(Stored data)
-*-

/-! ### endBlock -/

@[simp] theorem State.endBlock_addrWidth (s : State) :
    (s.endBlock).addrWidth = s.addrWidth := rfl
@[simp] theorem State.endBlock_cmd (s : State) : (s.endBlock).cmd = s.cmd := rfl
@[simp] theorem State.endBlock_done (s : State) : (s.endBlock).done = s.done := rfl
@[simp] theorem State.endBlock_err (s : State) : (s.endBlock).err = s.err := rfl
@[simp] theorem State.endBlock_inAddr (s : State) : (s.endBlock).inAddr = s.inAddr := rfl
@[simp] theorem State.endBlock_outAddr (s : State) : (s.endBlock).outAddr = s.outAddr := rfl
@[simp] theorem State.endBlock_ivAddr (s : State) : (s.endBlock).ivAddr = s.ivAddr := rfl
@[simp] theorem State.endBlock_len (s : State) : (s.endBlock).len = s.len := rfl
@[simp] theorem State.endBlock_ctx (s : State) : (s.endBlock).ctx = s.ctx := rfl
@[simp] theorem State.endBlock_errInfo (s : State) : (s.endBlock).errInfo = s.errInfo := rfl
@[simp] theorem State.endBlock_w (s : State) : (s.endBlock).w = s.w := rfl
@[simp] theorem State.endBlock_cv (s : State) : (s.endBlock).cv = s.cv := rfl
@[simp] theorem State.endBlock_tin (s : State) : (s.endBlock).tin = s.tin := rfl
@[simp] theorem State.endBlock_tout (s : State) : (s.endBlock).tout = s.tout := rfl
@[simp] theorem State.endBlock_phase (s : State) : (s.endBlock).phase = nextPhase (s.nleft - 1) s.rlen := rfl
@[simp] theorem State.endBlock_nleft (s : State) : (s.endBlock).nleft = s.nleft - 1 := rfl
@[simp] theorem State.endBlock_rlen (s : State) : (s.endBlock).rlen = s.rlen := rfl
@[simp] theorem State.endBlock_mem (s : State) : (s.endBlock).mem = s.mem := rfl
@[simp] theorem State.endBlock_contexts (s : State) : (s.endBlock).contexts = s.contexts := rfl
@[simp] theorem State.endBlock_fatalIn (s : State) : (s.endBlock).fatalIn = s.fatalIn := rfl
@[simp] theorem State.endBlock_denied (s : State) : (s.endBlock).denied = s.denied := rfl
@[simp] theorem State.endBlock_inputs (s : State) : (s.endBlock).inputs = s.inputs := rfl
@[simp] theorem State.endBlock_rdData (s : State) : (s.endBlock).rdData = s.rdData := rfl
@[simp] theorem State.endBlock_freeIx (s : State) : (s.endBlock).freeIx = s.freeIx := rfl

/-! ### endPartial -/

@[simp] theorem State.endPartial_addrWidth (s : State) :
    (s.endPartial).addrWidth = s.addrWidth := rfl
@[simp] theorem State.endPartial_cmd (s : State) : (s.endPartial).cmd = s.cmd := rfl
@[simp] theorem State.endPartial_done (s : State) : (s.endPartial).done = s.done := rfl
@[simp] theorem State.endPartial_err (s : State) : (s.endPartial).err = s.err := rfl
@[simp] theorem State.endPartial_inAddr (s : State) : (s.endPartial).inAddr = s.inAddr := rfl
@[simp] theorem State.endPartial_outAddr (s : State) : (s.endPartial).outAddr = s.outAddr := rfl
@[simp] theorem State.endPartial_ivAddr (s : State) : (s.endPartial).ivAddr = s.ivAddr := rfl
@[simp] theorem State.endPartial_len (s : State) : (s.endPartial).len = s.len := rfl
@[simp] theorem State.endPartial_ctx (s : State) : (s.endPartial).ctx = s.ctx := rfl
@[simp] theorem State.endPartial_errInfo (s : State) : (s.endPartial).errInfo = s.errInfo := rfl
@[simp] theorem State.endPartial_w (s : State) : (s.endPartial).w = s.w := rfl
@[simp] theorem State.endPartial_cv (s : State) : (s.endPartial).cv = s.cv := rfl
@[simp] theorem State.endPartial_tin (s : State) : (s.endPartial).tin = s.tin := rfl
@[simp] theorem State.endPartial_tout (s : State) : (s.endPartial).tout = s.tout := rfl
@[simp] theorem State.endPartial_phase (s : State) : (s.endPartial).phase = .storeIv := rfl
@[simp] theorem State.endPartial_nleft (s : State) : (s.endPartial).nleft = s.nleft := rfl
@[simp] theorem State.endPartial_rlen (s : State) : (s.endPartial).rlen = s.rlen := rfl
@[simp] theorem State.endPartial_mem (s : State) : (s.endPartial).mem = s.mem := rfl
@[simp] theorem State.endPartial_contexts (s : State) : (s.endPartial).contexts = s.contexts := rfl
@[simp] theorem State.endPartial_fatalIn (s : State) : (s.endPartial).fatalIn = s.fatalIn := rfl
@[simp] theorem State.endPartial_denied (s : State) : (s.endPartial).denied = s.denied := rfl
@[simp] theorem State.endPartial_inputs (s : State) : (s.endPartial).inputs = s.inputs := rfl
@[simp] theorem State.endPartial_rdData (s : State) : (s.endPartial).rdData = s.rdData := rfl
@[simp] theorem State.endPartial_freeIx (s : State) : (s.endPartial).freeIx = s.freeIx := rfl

-*-

[WHAT THE EXERCISE ASKS] The lines above from the one with "(s.endBlock).freeIx = s.freeIx := rfl" through the one with "(s.endPartial).inAddr = s.inAddr := rfl" are to be duplicated exactly, ends included, with nothing added.

[THE COMPLETED TASK]
@[simp] theorem State.endBlock_freeIx (s : State) : (s.endBlock).freeIx = s.freeIx := rfl

/-! ### endPartial -/

@[simp] theorem State.endPartial_addrWidth (s : State) :
    (s.endPartial).addrWidth = s.addrWidth := rfl
@[simp] theorem State.endPartial_cmd (s : State) : (s.endPartial).cmd = s.cmd := rfl
@[simp] theorem State.endPartial_done (s : State) : (s.endPartial).done = s.done := rfl
@[simp] theorem State.endPartial_err (s : State) : (s.endPartial).err = s.err := rfl
@[simp] theorem State.endPartial_inAddr (s : State) : (s.endPartial).inAddr = s.inAddr := rfl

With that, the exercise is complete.